Immunohistochemical (IHC) (200X) staining of alpha-smooth muscle actin for quantification of small vessel (≤ 15.0 μm) in ischemic quadriceps at day 21 after CLI induction (n = 8). A to E) indicating IHC stain of number of small vessels (≤ 15 μm) (red arrows) in five groups (A = control, B = CLI only, C = CLI + cilostazol, D = CLI + clopidogrel, E = CLI + combined therapy). F) * vs. other groups with different symbols, p < 0.001. Statistical analysis by ANOVA followed by Bonferroni multiple comparison post hoc test. Scale bars in right lower corner represent 50 μm. HPF = high-power field (200x). CLI = critical limb ischemia; Cil = cilostazol; Clo = clopidogrel.

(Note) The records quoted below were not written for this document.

-- ==== Sys2Proof/Machine/Complete.lean ====
section
/-!
DEFINITION. The completion of an accepted command (spec/60_exceptions.md rule R241), the checks and the effect of a
command as functions of the command, the samples a command writes, and the reset, which aborts a command in progress
(spec/70_reset_and_hazards.md rules R270 and R271).
-/
namespace Sys2Proof.Machine

/-- The checks of a command's rule (R180). -/
def checkOf : Instr → Word → Word → State → Option ErrCode
  | .nop => checkNop
  | .cfg lg => checkCfg lg
  | .link xr xi yr yi => checkLinkCmd xr xi yr yi
  | .cfgl xr xi yr yi lg => checkCfgl xr xi yr yi lg
  | .fwd => checkFwd
  | .inv => checkInv
  | .fwdl xr xi yr yi => checkFwdl xr xi yr yi
  | .invl xr xi yr yi => checkInvl xr xi yr yi
  | .prod xr xi yr yi _ => checkProd xr xi yr yi
  | .ocfg c kb => checkOcfg c kb
  | .ocfgs c m kb => checkOcfgs c m kb
  | .oflt c ib ob => checkOflt c ib ob
  | .ofls c ob => checkOfls c ob
  | .oini c => checkOini c
  | .oclr c => checkOclr c

/-- The effect of a command's rule (R180). -/
def effectOf : Instr → Word → Word → State → State
  | .nop => effectNop
  | .cfg lg => effectCfg lg
  | .link xr xi yr yi => effectLink xr xi yr yi
  | .cfgl xr xi yr yi lg => effectCfgl xr xi yr yi lg
  | .fwd => effectFwd
  | .inv => effectInv
  | .fwdl xr xi yr yi => effectFwdl xr xi yr yi
  | .invl xr xi yr yi => effectInvl xr xi yr yi
  | .prod xr xi yr yi sign => effectProd xr xi yr yi sign
  | .ocfg c kb => effectOcfg c kb
  | .ocfgs c m kb => effectOcfgs c m kb
  | .oflt c ib ob => effectOflt c ib ob
  | .ofls c ob => effectOfls c ob
  | .oini c => effectOini c
  | .oclr c => effectOclr c

/-- `complete()`, the completion event of a busy sequencer, with the latched operands (R241). -/
def complete (s : State) : State :=
  match s.seq with
  | .idle => s
  | .busy i a0 a1 _ => finish (effectOf i) a0 a1 s

/-- A run of n samples of one bank. -/
structure BankSpan where
  bank : Nat
  first : Nat
  count : Nat
  deriving DecidableEq, Repr

/-- The bank samples that a command's rule writes, with latched operands a0 and a1 (R185 to R189, R218, R219). Every
other command writes no bank. -/
def bankSpans (s : State) (a0 a1 : Word) : Instr → List BankSpan
  | .fwd => [⟨s.facade.yr, 0, 2 ^ s.facade.lg⟩, ⟨s.facade.yi, 0, 2 ^ s.facade.lg⟩]
  | .inv => [⟨s.facade.yr, 0, 2 ^ s.facade.lg⟩, ⟨s.facade.yi, 0, 2 ^ s.facade.lg⟩]
  | .fwdl _ _ yr yi => [⟨yr, 0, 2 ^ s.facade.lg⟩, ⟨yi, 0, 2 ^ s.facade.lg⟩]
  | .invl _ _ yr yi => [⟨yr, 0, 2 ^ s.facade.lg⟩, ⟨yi, 0, 2 ^ s.facade.lg⟩]
  | .prod _ _ yr yi _ => [⟨yr, 0, a0.toNat⟩, ⟨yi, 0, a0.toNat⟩]
  | .oflt c _ ob => [⟨ob, a1.toNat, (s.ctx c).blk⟩]
  | .ofls c ob => [⟨ob, a1.toNat, (s.ctx c).blk⟩]
  | .nop => []
  | .cfg _ => []
  | .link _ _ _ _ => []
  | .cfgl _ _ _ _ _ => []
  | .ocfg _ _ => []
  | .ocfgs _ _ _ => []
  | .oini _ => []
  | .oclr _ => []

/-- The context memories that a command's rule writes: the context, whether KR and KI are written besides ACC, and how
many entries (R216 to R220). -/
def contextSpan (s : State) (a0 a1 : Word) : Instr → Option (Nat × Bool × Nat)
  | .ocfg c _ => some (c, true, 2 ^ (nfftLg s.build a0.toNat a1.toNat).getD 0)
  | .ocfgs c m _ => some (c, true, 2 ^ (s.ctx m).lgfft)
  | .oflt c _ _ => some (c, false, 2 ^ (s.ctx c).lgfft)
  | .ofls c _ => some (c, false, 2 ^ (s.ctx c).lgfft)
  | .oini c => some (c, false, 2 ^ (s.ctx c).lgfft)
  | .nop => none
  | .cfg _ => none
  | .link _ _ _ _ => none
  | .cfgl _ _ _ _ _ => none
  | .fwd => none
  | .inv => none
  | .fwdl _ _ _ _ => none
  | .invl _ _ _ _ => none
  | .prod _ _ _ _ _ => none
  | .oclr _ => none

/-- A W-bit pattern of a free value. -/
def asSample (b : Build) (v : Sample) : Sample := BitVec.ofNat 64 (v.toNat % 2 ^ b.prec.width)

/-- The samples of a span hold free values, one for each sample (R271). -/
def forgetSpan (s : State) (w : BankSpan) : State :=
  s.setBlock w.bank w.first
    ((List.range w.count).map
      (fun j => asSample s.build (Config.abortedSample s.aborts w.bank (w.first + j))))

/-- The first n entries of a context memory (`which`: 0 KR, 1 KI, 2 ACC) hold free values (R271). -/
def forgottenEntries (s : State) (c which n : Nat) (old : List Sample) : List Sample :=
  overwrite old ((List.range n).map (fun j => asSample s.build (Config.abortedContext s.aborts c which j)))

/-- What the aborted command would have written holds free values; everything else keeps its value (R271). -/
def forgetContext (s : State) (span : Option (Nat × Bool × Nat)) : State :=
  match span with
  | none => s
  | some (c, spectrumToo, n) =>
    let x := s.ctx c
    s.setCtx c
      { x with
        kr := if spectrumToo then forgottenEntries s c 0 n x.kr else x.kr
        ki := if spectrumToo then forgottenEntries s c 1 n x.ki else x.ki
        acc := forgottenEntries s c 2 n x.acc }

/-- A context made FREE by reset, its memories as they are (R58). -/
def Context.released (x : Context) : Context :=
  { x with st := .free, master := 0, klen := 0, blk := 0, lgfft := 0 }

/-- The reset of the control state (R58): everything but the banks, the context memories, the free-value indices and
what the host is still going to do. -/
def resetControl (s : State) : State :=
  { State.resetOf s.build with
    ctxs := s.ctxs.map Context.released
    mem := s.mem
    epoch := s.epoch
    aborts := s.aborts
    bus := s.bus
    delays := s.delays }

/-- Reset while a command runs: what the command would have written is unspecified, every other sample keeps its value
(R271). Each such reset has its own free values. -/
def resetBusy (i : Instr) (a0 a1 : Word) (s : State) : State :=
  let s' := (bankSpans s a0 a1 i).foldl forgetSpan s
  { resetControl (forgetContext s' (contextSpan s a0 a1 i)) with aborts := s.aborts + 1 }

/-- Reset while idle: the whole reset state, all banks and context memories unspecified (R58, R59, R270). Each such
reset has its own free values. -/
def resetIdle (s : State) : State :=
  { State.resetOf s.build with
    epoch := s.epoch + 1
    aborts := s.aborts
    bus := s.bus
    delays := s.delays }

/-- The reset (R270), which aborts a command in progress (R271). -/
def resetEvent (s : State) : State :=
  match s.seq with
  | .idle => resetIdle s
  | .busy i a0 a1 _ => resetBusy i a0 a1 s

end Sys2Proof.Machine
end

Blood flow in the CLI region is improved with combined cilostazol and clopidogrel treatment

The ratio of ischemic/normal blood flow (INBF) did not show any difference among the five groups prior to the CLI procedure. But by day 21 after CLI induction, the INBF ration was significantly reduced in the CLI group receiving no treatment in comparison with the other groups, and was significantly lower in the two groups receiving a single treatment in comparison with the control group (groups 1) and the group receiving cilostazol and clopidogrel combination treatment (group 5), and significantly lower in combination treatment group than in the normal controls, but it displayed no difference between the two groups receiving a single treatment (groups 3 and 4) (Figure 9).

Figure 9
figure 9

Laser Doppler scanning of hind limb blood flow on day 21 after CLI induction (n = 8). (A) (simultaneous scanning of both hind limbs), (B) (isolated left hind limb scanning) and (C) (isolated right hind limb scanning) in normal rats. D) Normal blood flow in both hind limbs among five groups prior to the procedure. F to J) ratio of ischemic/normal blood flow (INBF) among five groups (F = control, G = CLI only, H = CLI + cilostazol, I = CLI + clopidogrel, J = CLI + combined therapy) by day 21 after CLI procedure. E)* vs. other groups with different symbols, p < 0.001. Statistical analysis by ANOVA followed by Bonferroni multiple comparison post hoc test. CLI = critical limb ischemia; Cil = cilostazol; Clo = clopidogrel.

Discussion

This study investigated the therapeutic effect of combined cilostazol and clopidogrel treatment on a murine model of CLI. Several observations were made: First, CLI without treatment markedly enhanced inflammation, oxidative stress, cellular apoptosis and tissue fibrosis in mice. Second, serum microRNA-206 level was a simple and useful biomarker for determining the skeletal muscle ischemia/damage. Third, cilostazol or clopidogrel therapy used alone showed similar effects on inflammation, oxidative stress, cellular apoptosis, ischemia-related muscle damage and tissue fibrosis, but combination treatment of these two drugs had a more pronounced suppressive effect than either agent used alone. Cilostazol and clopidogrel combination treatment was superior to either drug alone for enriching angiogenic factors and blood vessel density and improving blood flow in the ischemic area.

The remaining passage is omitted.